Abstract

4023 Background: Ramucirumab as monotherapy and in combination with paclitaxel is a proven second-line option for advanced gastroesophageal adenocarcinoma (GEA). More and more patients (pts) are pretreated with docetaxel in the perioperative or first-line setting. For those pts, the benefit of a combination of ramucirumab and paclitaxel is unclear, and physicians would choose an irinotecan-based regimen as second line treatment. This provides a rationale for the evaluation of FOLFIRI + ramucirumab. Methods: This is a multicenter, randomized, investigator initiated, phase II trial, planned to include 111 pts with advanced GEA to receive 2:1 either FOLFIRI plus ramucirumab every two weeks (Arm A) or paclitaxel (days 1, 8, 15 of a 28-day cycle) plus ramucirumab every two weeks (Arm B).
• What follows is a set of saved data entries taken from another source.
/-- Settles O43: written over the difference of the tags, the truncated quotient of the raw values stands to their exact
quotient as the statement says. -/
theorem divRoundsTheRealQuotientTowardZero : Obligations.DivRoundsTheRealQuotientTowardZero := by
  intro W u vd va vb hc ha hb hle hz hmin q
  have htag : (u.reg va).tag - (u.reg vb).tag < 64 := (Nat.sub_le _ _).trans_lt (u.reg va).tag_lt
  obtain ⟨hfb, hreal⟩ := u.writeValue_tag_realValue vd (fits_tdiv hmin) htag
  refine ⟨_, exec_div_completes u vd hc ha hb hle hz, hfb, ?_⟩
  have hb0 : (u.reg vb).raw.toInt ≠ 0 := BitVec.toInt_zero ▸ BitVec.toInt_ne.2 hz
  have hpos : (0 : ℚ) < 2 ^ ((u.reg va).tag - (u.reg vb).tag) := by positivity
  rw [Fxu.respond_reg, hreal, show q = _ from ValueReg.realValue_div hle]
  refine ⟨?_, ?_, ?_⟩
  · rw [abs_div, abs_div]
    exact div_le_div_of_nonneg_right (abs_tdiv_le hb0) (abs_nonneg _)
  · rw [div_mul_div_comm]
    exact div_nonneg (tdiv_mul_div_nonneg hb0) (mul_self_nonneg _)
  · rw [← sub_div, abs_div, abs_of_pos hpos]
    exact div_lt_div_of_pos_right (abs_div_sub_tdiv_lt hb0) hpos

/-! ### RESCALE -/

/-- `RESCALE`, where the shifted value fits, completes and leaves a value with the immediate as its tag and the same real
value (R62, R63). -/
theorem exec_rescale_fits (vd : RegNum) (hc : u.status.cause = 0) (hv : (u.reg va).valid = true)
    (hle : (u.reg va).tag ≤ imm8.toNat) (hlt : imm8.toNat < W.bits)
    (hfits : fits W ((u.reg va).raw.toInt * 2 ^ (imm8.toNat - (u.reg va).tag))) :
    ∃ t : Fxu W, exec (.rescale vd va imm8) ⟨W, u⟩ = .next ⟨W, t⟩ ∧ t.status.cause = 0 ∧ (t.reg vd).valid = true ∧
      (t.reg vd).tag = imm8.toNat ∧ (t.reg vd).realValue = (u.reg va).realValue := by
  obtain ⟨htag, hreal⟩ := u.writeValue_tag_realValue vd hfits (hlt.trans_le (width_le W))
  refine ⟨_, exec_rescale_completes u vd hc hv hle hlt, hc, ?_⟩
  rw [Fxu.respond_reg, rescaleUp_eq_wrapW, htag, hreal, Fxu.writeValue_reg_self]
  exact ⟨rfl, rfl, (u.reg va).aligned_realValue hle⟩

/-- Settles O44: the shifted value, written whole over the new tag, is the old real value. -/
theorem rescaleKeepsTheRealValue : Obligations.RescaleKeepsTheRealValue := by
  intro W u vd va imm8 hc hv hle hlt hfits
  obtain ⟨t, hexec, _, _, htag, hreal⟩ := exec_rescale_fits vd hc hv hle hlt hfits
  exact ⟨t, hexec, htag, hreal⟩

/-! ### The comparators -/

/-- `CMPEQ` of two values of the same tag (R77). -/
theorem exec_cmpeq_completes (hc : u.status.cause = 0) (ha : (u.reg va).valid = true) (hb : (u.reg vb).valid = true)
    (hfb : (u.reg va).fb = (u.reg vb).fb) :
    exec (.cmpeq va vb) ⟨W, u⟩ = .next ⟨W, (u.setT (rawEqual (u.reg va).raw (u.reg vb).raw)).respond
      (flagWord W (rawEqual (u.reg va).raw (u.reg vb).raw))⟩ := by
  rw [exec, execCmpeq, State.command_running u _ hc, Fxu.compare_of_fb_eq ha hb hfb]

/-- `CMPNE` of two values of the same tag (R78). -/
theorem exec_cmpne_completes (hc : u.status.cause = 0) (ha : (u.reg va).valid = true) (hb : (u.reg vb).valid = true)
    (hfb : (u.reg va).fb = (u.reg vb).fb) :
    exec (.cmpne va vb) ⟨W, u⟩ = .next ⟨W, (u.setT (rawUnequal (u.reg va).raw (u.reg vb).raw)).respond
      (flagWord W (rawUnequal (u.reg va).raw (u.reg vb).raw))⟩ := by
  rw [exec, execCmpne, State.command_running u _ hc, Fxu.compare_of_fb_eq ha hb hfb]

/-- The test of `CMPEQ` is symmetric (R77). -/
theorem rawEqual_comm (a b : BitVec W.bits) : rawEqual a b = rawEqual b a := by simp only [rawEqual, eq_comm]

/-- The test of `CMPNE` is symmetric (R78). -/
theorem rawUnequal_comm (a b : BitVec W.bits) : rawUnequal a b = rawUnequal b a := by
  simp only [rawUnequal, ne_comm]

/-- The tests of the comparators are opposite (R77, R78). -/
theorem rawEqual_eq_not_rawUnequal (a b : BitVec W.bits) : rawEqual a b = !rawUnequal a b := by
  simp [rawEqual, rawUnequal]

/-- Settles O47: the laws are those of the two tests. -/
theorem compareLaws : Obligations.CompareLaws := by
  intro W u va vb hc ha hb hfb
  refine ⟨_, _, exec_cmpeq_completes hc ha hb hfb, exec_cmpne_completes hc ha hb hfb, rawEqual_eq_not_rawUnequal _ _, ?_, ?_,
    ?_⟩
  · rw [exec_cmpeq_completes hc hb ha hfb.symm, rawEqual_comm]
  · rw [exec_cmpne_completes hc hb ha hfb.symm, rawUnequal_comm]
  · rintro rfl
    exact decide_eq_true rfl

/-- Settles O45: `RESCALE` gives the left value the tag of the right one and keeps its real value, so comparing raw values
compares real values. -/
theorem rescaleThenCompareComparesRealValues : Obligations.RescaleThenCompareComparesRealValues := by
  intro W u tmp va vb hc ha hb hne hle hlt hfits
  have himm : ((u.reg vb).fb.setWidth 8).toNat = (u.reg vb).tag := BitVec.toNat_setWidth_of_le (by decide)
  rw [← himm] at hle hlt hfits
  obtain ⟨t, hexec, hcause, hvalid, htag, hreal⟩ := exec_rescale_fits tmp hc ha hle hlt hfits
  have hvb : t.reg vb = u.reg vb := exec_reg_eq hexec (by simpa [Instr.dest] using hne)
  have hsame : (t.reg tmp).tag = (t.reg vb).tag := by rw [htag, himm, hvb]
  refine ⟨t, _, hexec, exec_cmpeq_completes hcause hvalid (hvb ▸ hb) (ValueReg.tag_eq_iff.1 hsame), ?_⟩
  rw [← hreal, ← hvb, ValueReg.realValue_eq_iff hsame]
  exact decide_eq_true_iff

end Sys2Proof.Machine

/-! ## Proofs: what the text means (45_text.md sections 2 and 3)

The largest accumulator (R87), the sign (R82), the length (R91), whole numbers (R92) and the decimal figures (R90). -/

namespace Sys2Proof.Machine

variable {W : Width}

/-! ### The largest accumulator -/

/-- The sum of the terms of all `fb` fraction bits (R87). -/
def allTerms (W : Width) (fb : Nat) : Nat := ∑ k ∈ Finset.range fb, term W (k + 1)

/-- The first `n` bits add up to at most the sum of their terms (R84). -/
theorem scan_le_sum (raw : BitVec W.bits) (fb n : Nat) : scan W raw fb n ≤ ∑ i ∈ Finset.range n, term W (fb - i) := by
  induction n with
  | zero => exact le_rfl
  | succ n ih =>
    rw [scan_succ, Finset.sum_range_succ]
    split <;> omega

/-- The accumulator is at most the sum of all terms (R87). -/
theorem accumulator_le_allTerms (raw : BitVec W.bits) (fb : Nat) : accumulator W raw fb ≤ allTerms W fb :=
  calc accumulator W raw fb ≤ ∑ i ∈ Finset.range fb, term W (fb - i) := scan_le_sum raw fb fb
    _ = ∑ i ∈ Finset.range fb, term W (fb - 1 - i + 1) :=
      Finset.sum_congr rfl fun i hi => by
        have hlt := Finset.mem_range.1 hi
        rw [(by omega : fb - 1 - i + 1 = fb - i)]
    _ = allTerms W fb := Finset.sum_range_reflect (fun k => term W (k + 1)) fb

/-- More fraction bits have more terms (R87). -/
theorem allTerms_mono (W : Width) : Monotone (allTerms W) := fun _ _ h =>
  Finset.sum_le_sum_of_subset (Finset.range_mono h)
Primary endpoint is 6-months OS rate. This abstract displays interim results of safety and overall objective response (ORR) in docetaxel pre-treated group from up to 65 randomized pts. The results were needed to decide on conducting a subsequent phase III study. Results: 58 (A, 36; B, 22) pts were included in the safety analysis and 50 pts with tumor assessment in the response analysis. Main ≥ grade 3 adverse events were respectively in arms A/B: neutropenia (20%/22%), fatigue (6%/0%), diarrhea (8%/3%), and related SAEs (14% v 23%). Twenty-nine of 50 pts (58%) were pre-treated with docetaxel. In these pts, ORR was 30% in Arm A (5/17) and 8% (1/12) in Arm B. Disease control rate (DCR) was 65% and 50% for Arm A and B respectively. Conclusions: The interim safety analysis of the RAMIRIS trial has demonstrated feasibility of the combination of FOLFIRI and ramucirumab. Docetaxel pre-treated pts had higher ORR and DCR when ramucirumab is combined with FOLFIRI, instead of paclitaxel. EudraCT: 2015-005171-24. Clinical trial information: NCT03081143.